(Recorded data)
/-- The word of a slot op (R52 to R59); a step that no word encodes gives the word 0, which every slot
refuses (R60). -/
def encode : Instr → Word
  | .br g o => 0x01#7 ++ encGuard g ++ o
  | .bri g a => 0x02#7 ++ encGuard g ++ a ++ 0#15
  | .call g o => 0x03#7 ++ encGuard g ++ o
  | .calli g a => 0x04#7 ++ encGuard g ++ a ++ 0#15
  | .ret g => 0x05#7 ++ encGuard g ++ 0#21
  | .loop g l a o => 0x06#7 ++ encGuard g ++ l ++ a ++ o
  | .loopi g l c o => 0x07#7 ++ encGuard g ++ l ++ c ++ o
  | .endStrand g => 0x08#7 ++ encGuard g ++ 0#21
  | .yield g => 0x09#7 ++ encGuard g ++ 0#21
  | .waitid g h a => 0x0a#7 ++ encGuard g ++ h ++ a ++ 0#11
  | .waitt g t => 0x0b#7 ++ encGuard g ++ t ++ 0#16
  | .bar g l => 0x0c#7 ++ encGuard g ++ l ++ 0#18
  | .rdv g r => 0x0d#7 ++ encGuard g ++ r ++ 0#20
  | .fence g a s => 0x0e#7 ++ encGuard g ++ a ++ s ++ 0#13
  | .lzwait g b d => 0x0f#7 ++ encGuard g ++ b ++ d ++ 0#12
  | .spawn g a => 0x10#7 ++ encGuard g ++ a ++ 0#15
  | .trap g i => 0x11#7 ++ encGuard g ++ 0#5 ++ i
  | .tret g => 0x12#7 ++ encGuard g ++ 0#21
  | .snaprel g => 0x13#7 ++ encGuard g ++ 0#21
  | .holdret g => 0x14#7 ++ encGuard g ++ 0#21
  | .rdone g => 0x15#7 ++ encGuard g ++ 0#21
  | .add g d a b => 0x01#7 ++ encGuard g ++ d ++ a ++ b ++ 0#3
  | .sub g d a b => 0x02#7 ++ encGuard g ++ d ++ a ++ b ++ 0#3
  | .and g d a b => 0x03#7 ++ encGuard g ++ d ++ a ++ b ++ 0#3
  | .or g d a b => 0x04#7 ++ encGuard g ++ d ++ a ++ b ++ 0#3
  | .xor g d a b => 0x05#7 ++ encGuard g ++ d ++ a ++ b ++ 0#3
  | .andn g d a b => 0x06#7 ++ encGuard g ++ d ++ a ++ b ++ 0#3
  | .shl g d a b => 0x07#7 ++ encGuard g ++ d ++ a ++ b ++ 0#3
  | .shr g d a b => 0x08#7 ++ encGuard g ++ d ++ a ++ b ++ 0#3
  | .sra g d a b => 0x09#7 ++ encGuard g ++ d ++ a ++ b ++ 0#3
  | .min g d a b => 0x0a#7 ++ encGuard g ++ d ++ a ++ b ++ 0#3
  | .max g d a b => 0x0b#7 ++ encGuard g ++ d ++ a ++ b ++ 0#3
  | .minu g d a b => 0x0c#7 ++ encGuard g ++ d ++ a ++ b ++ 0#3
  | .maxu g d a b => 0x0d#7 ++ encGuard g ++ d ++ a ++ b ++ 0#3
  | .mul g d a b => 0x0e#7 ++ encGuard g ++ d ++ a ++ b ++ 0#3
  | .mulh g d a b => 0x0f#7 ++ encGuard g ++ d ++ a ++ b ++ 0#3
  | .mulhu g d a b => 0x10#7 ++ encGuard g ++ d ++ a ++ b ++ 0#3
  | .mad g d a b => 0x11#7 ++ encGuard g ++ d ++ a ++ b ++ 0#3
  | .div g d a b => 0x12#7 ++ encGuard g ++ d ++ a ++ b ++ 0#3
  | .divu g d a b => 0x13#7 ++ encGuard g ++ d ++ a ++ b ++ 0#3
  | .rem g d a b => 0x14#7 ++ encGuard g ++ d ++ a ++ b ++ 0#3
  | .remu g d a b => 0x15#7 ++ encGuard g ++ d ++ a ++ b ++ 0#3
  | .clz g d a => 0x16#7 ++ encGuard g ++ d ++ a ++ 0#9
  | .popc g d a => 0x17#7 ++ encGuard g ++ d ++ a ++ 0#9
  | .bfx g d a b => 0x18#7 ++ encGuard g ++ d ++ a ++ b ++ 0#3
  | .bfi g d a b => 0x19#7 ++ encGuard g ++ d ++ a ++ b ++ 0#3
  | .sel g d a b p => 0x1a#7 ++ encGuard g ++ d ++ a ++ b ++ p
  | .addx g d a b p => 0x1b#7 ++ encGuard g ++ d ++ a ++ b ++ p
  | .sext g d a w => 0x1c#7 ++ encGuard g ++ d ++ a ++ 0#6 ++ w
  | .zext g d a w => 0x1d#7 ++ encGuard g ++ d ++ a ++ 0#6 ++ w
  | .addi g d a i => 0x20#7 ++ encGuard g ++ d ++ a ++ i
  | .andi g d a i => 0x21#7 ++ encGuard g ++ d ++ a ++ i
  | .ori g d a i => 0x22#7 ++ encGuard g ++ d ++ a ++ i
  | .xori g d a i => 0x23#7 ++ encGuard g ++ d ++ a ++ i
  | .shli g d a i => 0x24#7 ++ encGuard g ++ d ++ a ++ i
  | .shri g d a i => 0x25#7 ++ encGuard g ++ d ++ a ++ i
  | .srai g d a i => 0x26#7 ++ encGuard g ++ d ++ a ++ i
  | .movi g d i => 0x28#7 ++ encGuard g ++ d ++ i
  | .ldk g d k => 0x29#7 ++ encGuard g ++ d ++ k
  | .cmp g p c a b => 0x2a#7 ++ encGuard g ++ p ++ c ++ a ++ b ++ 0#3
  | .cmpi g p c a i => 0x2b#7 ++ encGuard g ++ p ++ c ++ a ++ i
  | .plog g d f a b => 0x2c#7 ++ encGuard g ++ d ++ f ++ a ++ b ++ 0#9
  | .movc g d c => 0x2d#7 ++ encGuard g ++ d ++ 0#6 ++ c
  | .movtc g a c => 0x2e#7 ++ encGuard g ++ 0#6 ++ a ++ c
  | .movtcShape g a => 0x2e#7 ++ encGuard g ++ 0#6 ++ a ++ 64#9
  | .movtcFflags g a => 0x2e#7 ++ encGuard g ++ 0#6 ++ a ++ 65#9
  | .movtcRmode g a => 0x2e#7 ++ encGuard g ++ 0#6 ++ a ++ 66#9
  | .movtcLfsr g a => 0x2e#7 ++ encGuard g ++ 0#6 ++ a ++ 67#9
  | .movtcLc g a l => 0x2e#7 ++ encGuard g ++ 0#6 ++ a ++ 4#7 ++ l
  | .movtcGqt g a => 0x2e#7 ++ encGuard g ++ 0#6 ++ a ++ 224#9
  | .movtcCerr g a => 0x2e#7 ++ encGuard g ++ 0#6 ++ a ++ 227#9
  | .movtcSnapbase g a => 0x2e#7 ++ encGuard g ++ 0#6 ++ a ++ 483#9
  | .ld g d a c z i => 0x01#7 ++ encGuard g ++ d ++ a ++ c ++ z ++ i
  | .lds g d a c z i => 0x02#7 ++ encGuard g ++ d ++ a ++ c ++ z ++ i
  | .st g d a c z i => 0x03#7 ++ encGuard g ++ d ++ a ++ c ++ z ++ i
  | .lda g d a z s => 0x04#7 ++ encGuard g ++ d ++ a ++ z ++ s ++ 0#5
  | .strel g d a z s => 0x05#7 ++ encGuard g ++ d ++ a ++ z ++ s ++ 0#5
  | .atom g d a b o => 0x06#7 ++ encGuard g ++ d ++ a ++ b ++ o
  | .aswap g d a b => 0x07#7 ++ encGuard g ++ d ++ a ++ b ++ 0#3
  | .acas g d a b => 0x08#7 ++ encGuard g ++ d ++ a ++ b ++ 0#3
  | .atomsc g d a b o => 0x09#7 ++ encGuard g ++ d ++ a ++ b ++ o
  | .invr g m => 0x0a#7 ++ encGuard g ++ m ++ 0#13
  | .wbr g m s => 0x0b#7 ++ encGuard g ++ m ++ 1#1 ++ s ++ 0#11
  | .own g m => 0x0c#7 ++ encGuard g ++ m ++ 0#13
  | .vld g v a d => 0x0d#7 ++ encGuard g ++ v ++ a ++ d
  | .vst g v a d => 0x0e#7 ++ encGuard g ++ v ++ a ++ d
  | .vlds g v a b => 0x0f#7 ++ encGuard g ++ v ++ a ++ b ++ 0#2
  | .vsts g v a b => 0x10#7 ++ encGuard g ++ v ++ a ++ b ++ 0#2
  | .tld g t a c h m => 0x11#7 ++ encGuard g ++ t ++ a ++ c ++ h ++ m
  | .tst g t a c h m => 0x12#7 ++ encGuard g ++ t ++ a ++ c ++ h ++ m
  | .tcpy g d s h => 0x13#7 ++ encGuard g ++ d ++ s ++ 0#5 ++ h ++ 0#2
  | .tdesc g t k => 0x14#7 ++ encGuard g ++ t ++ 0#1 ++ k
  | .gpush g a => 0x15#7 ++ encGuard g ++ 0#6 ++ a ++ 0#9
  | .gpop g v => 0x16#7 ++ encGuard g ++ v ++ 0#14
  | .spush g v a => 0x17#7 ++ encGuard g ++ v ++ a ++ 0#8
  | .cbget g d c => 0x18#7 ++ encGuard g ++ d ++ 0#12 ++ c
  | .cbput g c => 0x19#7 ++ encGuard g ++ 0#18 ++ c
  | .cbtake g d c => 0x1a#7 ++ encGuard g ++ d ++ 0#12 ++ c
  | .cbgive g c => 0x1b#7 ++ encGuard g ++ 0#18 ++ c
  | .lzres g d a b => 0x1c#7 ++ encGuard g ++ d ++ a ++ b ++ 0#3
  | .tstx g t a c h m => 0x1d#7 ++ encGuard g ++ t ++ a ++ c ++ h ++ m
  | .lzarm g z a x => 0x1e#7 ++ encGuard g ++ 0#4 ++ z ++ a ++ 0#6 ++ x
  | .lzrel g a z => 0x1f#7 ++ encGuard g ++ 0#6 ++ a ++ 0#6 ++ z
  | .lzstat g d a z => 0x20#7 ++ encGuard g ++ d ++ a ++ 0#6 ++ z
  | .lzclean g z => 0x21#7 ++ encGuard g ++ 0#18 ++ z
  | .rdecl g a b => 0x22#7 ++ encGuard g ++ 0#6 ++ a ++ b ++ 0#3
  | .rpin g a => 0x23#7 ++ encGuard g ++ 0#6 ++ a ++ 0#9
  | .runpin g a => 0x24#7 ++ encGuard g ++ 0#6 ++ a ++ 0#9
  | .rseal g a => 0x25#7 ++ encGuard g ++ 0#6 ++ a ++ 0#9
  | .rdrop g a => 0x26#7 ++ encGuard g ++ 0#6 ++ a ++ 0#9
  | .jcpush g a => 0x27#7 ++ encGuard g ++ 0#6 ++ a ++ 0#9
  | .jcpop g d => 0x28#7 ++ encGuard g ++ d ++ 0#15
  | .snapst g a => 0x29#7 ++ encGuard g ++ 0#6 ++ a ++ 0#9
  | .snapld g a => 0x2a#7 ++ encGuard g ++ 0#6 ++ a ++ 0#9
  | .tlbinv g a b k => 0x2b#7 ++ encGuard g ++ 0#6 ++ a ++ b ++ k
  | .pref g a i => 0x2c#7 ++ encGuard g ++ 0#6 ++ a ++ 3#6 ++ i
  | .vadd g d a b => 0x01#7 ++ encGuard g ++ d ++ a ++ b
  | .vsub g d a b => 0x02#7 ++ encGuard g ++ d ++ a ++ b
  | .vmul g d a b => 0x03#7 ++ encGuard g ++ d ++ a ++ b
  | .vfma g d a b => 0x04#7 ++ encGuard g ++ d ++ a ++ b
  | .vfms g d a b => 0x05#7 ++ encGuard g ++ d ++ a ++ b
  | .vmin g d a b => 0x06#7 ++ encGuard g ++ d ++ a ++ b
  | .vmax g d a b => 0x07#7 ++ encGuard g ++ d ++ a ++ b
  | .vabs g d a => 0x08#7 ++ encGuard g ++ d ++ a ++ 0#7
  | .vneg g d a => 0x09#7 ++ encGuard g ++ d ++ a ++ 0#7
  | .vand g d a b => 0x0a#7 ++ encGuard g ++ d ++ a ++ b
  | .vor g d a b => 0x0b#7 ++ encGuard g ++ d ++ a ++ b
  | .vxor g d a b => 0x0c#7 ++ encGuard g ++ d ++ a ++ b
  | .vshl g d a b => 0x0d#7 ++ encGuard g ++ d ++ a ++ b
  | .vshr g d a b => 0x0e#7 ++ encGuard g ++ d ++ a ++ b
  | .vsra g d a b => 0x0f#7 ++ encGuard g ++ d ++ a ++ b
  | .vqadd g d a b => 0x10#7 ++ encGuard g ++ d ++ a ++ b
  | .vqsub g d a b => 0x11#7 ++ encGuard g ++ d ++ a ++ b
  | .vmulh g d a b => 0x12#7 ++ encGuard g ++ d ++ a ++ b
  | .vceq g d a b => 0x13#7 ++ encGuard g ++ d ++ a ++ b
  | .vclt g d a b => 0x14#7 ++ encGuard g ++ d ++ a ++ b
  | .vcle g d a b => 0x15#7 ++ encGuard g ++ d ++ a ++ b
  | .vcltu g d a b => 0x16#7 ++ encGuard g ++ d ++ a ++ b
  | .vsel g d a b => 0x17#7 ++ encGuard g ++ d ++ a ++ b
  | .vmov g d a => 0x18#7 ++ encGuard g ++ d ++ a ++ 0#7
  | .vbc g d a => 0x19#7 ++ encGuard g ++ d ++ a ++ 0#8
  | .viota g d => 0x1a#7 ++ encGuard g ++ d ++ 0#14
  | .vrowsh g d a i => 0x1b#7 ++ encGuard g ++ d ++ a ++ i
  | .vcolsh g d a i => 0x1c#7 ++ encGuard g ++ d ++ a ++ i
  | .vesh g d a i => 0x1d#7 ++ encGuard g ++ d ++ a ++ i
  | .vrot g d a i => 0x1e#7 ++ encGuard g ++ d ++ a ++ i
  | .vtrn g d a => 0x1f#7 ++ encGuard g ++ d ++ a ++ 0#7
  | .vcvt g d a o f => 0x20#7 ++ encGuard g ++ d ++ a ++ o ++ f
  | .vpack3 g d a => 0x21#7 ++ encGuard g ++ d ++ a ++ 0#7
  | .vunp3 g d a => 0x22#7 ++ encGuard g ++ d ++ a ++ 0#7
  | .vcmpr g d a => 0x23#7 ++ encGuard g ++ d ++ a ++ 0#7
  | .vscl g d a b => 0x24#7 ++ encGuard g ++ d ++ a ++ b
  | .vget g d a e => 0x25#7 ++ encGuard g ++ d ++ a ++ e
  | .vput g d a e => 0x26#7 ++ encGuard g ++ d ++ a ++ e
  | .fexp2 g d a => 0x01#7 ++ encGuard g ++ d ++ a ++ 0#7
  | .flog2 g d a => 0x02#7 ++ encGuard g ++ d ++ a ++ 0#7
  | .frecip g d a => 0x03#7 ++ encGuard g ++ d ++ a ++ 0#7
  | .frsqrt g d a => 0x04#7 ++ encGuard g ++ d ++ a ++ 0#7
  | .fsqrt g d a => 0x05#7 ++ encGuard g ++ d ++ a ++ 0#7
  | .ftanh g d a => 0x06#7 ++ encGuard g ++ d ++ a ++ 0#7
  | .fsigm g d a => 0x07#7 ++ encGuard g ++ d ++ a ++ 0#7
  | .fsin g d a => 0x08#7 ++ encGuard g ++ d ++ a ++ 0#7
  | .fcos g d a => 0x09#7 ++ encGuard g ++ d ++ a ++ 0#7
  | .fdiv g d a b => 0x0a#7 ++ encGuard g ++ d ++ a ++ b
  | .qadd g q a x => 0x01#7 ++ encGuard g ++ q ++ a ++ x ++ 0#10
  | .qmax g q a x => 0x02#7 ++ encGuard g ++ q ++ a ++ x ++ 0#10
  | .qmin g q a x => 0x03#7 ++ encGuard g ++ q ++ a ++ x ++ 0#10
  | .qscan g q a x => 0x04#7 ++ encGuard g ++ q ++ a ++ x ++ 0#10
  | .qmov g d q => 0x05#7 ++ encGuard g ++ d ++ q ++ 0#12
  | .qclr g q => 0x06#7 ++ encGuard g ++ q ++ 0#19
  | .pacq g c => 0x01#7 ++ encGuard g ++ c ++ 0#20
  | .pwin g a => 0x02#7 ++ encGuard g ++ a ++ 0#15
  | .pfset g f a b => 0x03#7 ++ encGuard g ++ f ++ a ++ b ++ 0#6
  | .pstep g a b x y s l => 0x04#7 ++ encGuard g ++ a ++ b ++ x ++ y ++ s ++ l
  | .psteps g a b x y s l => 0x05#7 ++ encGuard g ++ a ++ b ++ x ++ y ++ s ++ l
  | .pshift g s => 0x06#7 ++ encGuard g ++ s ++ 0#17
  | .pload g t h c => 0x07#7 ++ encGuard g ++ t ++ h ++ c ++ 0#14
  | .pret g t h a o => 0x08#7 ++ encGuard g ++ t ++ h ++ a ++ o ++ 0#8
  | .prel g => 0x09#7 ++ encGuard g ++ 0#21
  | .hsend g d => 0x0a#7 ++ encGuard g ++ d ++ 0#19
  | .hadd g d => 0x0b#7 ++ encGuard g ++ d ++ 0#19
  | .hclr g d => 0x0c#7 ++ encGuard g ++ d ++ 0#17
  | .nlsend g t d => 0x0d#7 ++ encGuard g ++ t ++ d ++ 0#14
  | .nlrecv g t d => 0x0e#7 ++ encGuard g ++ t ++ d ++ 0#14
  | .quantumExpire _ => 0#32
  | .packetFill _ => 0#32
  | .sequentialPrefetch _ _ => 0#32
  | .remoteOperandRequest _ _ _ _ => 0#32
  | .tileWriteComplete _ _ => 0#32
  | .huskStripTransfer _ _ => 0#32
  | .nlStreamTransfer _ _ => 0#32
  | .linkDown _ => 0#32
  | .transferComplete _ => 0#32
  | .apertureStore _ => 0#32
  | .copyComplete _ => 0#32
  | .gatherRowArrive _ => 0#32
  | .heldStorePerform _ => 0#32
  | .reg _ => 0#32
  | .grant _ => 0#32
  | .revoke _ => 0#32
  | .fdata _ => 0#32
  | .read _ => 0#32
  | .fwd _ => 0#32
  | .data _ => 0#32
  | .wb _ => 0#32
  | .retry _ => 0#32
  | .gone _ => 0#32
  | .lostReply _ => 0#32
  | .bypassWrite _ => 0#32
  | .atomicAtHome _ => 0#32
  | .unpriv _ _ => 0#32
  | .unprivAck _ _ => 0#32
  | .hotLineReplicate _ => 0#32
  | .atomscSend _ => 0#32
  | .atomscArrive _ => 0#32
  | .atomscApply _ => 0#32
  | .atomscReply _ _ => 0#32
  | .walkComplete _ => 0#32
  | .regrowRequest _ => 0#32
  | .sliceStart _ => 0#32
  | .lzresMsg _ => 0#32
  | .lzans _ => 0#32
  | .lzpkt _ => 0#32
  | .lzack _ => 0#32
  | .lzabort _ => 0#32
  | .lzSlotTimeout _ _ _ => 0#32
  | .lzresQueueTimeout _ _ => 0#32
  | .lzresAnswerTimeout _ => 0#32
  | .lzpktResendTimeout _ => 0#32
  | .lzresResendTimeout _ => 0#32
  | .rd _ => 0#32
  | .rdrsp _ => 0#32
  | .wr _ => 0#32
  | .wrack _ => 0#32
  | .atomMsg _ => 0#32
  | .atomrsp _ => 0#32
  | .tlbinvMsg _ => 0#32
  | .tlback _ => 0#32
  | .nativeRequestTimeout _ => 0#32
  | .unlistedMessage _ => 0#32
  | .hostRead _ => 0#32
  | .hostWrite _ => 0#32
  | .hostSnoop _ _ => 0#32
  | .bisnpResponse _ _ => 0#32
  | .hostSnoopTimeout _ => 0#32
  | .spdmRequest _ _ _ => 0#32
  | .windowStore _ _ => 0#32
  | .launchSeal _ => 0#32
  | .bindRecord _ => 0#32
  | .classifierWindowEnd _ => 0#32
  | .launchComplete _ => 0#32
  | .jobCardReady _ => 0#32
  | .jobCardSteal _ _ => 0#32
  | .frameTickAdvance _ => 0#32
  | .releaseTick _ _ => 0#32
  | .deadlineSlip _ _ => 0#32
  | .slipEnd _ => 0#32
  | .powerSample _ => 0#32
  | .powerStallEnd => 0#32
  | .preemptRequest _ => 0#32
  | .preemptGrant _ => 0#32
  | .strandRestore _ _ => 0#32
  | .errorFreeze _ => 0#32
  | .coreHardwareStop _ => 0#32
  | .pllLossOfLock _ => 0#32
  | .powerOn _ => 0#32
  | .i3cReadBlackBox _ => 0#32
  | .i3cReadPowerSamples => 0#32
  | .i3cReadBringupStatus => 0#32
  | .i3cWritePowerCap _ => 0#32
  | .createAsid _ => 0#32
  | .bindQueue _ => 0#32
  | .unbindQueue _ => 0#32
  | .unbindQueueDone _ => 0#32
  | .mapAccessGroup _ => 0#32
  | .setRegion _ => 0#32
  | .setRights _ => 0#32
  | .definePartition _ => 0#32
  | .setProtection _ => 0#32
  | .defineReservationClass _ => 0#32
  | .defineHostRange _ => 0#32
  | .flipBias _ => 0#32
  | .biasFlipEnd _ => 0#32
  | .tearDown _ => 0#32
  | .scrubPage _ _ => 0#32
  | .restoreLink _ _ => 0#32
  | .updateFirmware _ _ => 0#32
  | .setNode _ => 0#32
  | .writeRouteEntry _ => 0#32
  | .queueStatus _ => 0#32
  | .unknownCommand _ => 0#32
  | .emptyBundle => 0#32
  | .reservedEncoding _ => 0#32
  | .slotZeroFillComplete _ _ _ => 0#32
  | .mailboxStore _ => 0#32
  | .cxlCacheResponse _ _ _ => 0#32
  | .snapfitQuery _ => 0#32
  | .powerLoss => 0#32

▸ **Problem to solve**:
What is needed is an exact copy of the entries above, from the first line through the line holding "0x14#7 ++ encGuard g ++ 0#21", with both of those lines kept; please give nothing else.

▸ **Finished exercise**:
/-- The word of a slot op (R52 to R59); a step that no word encodes gives the word 0, which every slot
refuses (R60). -/
def encode : Instr → Word
  | .br g o => 0x01#7 ++ encGuard g ++ o
  | .bri g a => 0x02#7 ++ encGuard g ++ a ++ 0#15
  | .call g o => 0x03#7 ++ encGuard g ++ o
  | .calli g a => 0x04#7 ++ encGuard g ++ a ++ 0#15
  | .ret g => 0x05#7 ++ encGuard g ++ 0#21
  | .loop g l a o => 0x06#7 ++ encGuard g ++ l ++ a ++ o
  | .loopi g l c o => 0x07#7 ++ encGuard g ++ l ++ c ++ o
  | .endStrand g => 0x08#7 ++ encGuard g ++ 0#21
  | .yield g => 0x09#7 ++ encGuard g ++ 0#21
  | .waitid g h a => 0x0a#7 ++ encGuard g ++ h ++ a ++ 0#11
  | .waitt g t => 0x0b#7 ++ encGuard g ++ t ++ 0#16
  | .bar g l => 0x0c#7 ++ encGuard g ++ l ++ 0#18
  | .rdv g r => 0x0d#7 ++ encGuard g ++ r ++ 0#20
  | .fence g a s => 0x0e#7 ++ encGuard g ++ a ++ s ++ 0#13
  | .lzwait g b d => 0x0f#7 ++ encGuard g ++ b ++ d ++ 0#12
  | .spawn g a => 0x10#7 ++ encGuard g ++ a ++ 0#15
  | .trap g i => 0x11#7 ++ encGuard g ++ 0#5 ++ i
  | .tret g => 0x12#7 ++ encGuard g ++ 0#21
  | .snaprel g => 0x13#7 ++ encGuard g ++ 0#21
  | .holdret g => 0x14#7 ++ encGuard g ++ 0#21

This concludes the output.